◆ WHAT YOU WILL DO ◆
Could you set down exactly the lines in the records below between the line holding "(10 ≤ bodyImportWrite.length" and the line holding "def txn (n : Nat)", inclusive?

◆ INPUT FOR THIS TASK ◆
########
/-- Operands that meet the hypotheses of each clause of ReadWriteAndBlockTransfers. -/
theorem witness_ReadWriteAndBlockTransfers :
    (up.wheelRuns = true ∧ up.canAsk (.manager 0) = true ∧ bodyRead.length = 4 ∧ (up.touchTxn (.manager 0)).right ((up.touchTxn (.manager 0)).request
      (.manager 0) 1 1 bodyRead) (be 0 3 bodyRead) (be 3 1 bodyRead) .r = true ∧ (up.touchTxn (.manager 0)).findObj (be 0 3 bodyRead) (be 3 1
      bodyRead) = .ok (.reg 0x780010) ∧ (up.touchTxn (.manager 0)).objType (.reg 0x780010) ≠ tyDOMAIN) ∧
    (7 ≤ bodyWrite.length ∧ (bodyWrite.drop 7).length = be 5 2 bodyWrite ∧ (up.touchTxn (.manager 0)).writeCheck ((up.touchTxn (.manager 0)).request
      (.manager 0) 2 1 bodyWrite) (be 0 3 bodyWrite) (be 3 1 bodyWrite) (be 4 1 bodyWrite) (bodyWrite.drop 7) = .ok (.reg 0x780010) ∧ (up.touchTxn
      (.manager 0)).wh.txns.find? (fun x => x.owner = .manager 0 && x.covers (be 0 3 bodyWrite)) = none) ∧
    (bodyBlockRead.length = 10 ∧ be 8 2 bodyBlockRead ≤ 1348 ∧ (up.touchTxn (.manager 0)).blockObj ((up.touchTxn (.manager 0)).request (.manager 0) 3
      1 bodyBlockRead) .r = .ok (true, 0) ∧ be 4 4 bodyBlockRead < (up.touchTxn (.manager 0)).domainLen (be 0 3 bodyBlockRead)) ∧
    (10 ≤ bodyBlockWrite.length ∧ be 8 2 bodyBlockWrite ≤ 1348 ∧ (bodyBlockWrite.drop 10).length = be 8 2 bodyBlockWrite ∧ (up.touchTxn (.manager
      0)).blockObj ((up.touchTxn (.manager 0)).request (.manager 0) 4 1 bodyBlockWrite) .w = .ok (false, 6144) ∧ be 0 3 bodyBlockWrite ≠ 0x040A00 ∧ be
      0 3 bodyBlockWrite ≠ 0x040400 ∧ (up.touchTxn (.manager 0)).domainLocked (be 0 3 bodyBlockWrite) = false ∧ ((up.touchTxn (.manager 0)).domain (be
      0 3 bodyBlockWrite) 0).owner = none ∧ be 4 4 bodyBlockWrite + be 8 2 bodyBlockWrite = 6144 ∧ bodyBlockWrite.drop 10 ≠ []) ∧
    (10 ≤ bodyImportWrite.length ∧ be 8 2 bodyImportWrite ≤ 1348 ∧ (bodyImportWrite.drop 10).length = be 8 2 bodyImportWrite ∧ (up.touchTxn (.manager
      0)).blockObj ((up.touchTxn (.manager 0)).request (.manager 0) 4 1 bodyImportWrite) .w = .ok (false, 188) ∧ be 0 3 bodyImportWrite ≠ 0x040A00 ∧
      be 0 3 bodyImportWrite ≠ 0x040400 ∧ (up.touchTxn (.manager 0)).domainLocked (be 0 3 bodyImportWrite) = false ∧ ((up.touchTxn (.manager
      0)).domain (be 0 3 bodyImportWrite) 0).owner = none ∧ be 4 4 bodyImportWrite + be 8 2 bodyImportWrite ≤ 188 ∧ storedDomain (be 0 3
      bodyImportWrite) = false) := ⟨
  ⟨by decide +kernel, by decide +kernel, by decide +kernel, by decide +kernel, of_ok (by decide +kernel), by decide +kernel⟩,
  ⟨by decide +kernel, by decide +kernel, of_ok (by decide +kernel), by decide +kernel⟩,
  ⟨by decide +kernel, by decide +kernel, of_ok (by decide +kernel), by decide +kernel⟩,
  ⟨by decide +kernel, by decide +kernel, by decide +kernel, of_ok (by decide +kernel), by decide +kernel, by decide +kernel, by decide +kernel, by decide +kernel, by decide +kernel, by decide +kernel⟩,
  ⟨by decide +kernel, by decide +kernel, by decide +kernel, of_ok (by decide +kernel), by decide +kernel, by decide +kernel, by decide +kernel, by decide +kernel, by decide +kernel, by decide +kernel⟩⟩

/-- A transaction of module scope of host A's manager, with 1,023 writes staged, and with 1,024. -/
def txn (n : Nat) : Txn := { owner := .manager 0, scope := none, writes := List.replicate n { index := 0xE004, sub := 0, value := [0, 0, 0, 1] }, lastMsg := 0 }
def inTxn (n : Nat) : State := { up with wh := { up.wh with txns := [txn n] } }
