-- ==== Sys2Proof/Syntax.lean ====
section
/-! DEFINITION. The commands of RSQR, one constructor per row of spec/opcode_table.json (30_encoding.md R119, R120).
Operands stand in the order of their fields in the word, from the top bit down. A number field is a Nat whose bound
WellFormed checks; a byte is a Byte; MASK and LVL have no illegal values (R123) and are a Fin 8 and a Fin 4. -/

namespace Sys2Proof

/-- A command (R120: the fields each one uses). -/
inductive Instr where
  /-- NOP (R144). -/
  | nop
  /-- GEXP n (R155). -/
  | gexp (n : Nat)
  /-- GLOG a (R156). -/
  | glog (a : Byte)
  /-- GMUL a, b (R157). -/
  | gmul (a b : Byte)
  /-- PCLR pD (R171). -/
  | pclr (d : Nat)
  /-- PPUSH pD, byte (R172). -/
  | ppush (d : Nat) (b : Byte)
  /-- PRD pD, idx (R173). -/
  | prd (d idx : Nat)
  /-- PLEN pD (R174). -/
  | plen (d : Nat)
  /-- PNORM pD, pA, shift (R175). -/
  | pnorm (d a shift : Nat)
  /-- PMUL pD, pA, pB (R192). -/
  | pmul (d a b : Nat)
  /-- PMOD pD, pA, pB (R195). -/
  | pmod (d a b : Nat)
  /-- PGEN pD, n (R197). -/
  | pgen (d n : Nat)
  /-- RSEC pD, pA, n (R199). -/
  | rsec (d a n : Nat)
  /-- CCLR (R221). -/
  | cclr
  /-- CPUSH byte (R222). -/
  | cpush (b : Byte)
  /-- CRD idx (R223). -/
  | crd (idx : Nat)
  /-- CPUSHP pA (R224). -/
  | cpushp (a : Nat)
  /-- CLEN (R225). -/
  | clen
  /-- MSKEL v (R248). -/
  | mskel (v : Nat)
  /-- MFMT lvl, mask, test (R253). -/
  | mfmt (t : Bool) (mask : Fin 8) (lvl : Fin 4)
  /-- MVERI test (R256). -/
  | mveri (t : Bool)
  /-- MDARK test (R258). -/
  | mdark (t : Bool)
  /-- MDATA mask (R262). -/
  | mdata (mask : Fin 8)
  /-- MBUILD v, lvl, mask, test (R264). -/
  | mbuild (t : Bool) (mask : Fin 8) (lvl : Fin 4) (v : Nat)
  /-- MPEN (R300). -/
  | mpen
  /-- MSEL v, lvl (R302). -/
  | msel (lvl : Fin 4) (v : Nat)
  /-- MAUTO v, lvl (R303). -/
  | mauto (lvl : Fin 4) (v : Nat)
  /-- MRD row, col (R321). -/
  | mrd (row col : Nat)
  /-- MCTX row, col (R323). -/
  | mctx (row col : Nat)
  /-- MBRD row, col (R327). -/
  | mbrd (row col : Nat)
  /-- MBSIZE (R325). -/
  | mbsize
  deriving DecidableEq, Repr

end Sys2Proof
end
########
◆ THE COMPLETED TASK ◆
    (10 ≤ bodyImportWrite.length ∧ be 8 2 bodyImportWrite ≤ 1348 ∧ (bodyImportWrite.drop 10).length = be 8 2 bodyImportWrite ∧ (up.touchTxn (.manager
      0)).blockObj ((up.touchTxn (.manager 0)).request (.manager 0) 4 1 bodyImportWrite) .w = .ok (false, 188) ∧ be 0 3 bodyImportWrite ≠ 0x040A00 ∧
      be 0 3 bodyImportWrite ≠ 0x040400 ∧ (up.touchTxn (.manager 0)).domainLocked (be 0 3 bodyImportWrite) = false ∧ ((up.touchTxn (.manager
      0)).domain (be 0 3 bodyImportWrite) 0).owner = none ∧ be 4 4 bodyImportWrite + be 8 2 bodyImportWrite ≤ 188 ∧ storedDomain (be 0 3
      bodyImportWrite) = false) := ⟨
  ⟨by decide +kernel, by decide +kernel, by decide +kernel, by decide +kernel, of_ok (by decide +kernel), by decide +kernel⟩,
  ⟨by decide +kernel, by decide +kernel, of_ok (by decide +kernel), by decide +kernel⟩,
  ⟨by decide +kernel, by decide +kernel, of_ok (by decide +kernel), by decide +kernel⟩,
  ⟨by decide +kernel, by decide +kernel, by decide +kernel, of_ok (by decide +kernel), by decide +kernel, by decide +kernel, by decide +kernel, by decide +kernel, by decide +kernel, by decide +kernel⟩,
  ⟨by decide +kernel, by decide +kernel, by decide +kernel, of_ok (by decide +kernel), by decide +kernel, by decide +kernel, by decide +kernel, by decide +kernel, by decide +kernel, by decide +kernel⟩⟩

/-- A transaction of module scope of host A's manager, with 1,023 writes staged, and with 1,024. -/
def txn (n : Nat) : Txn := { owner := .manager 0, scope := none, writes := List.replicate n { index := 0xE004, sub := 0, value := [0, 0, 0, 1] }, lastMsg := 0 }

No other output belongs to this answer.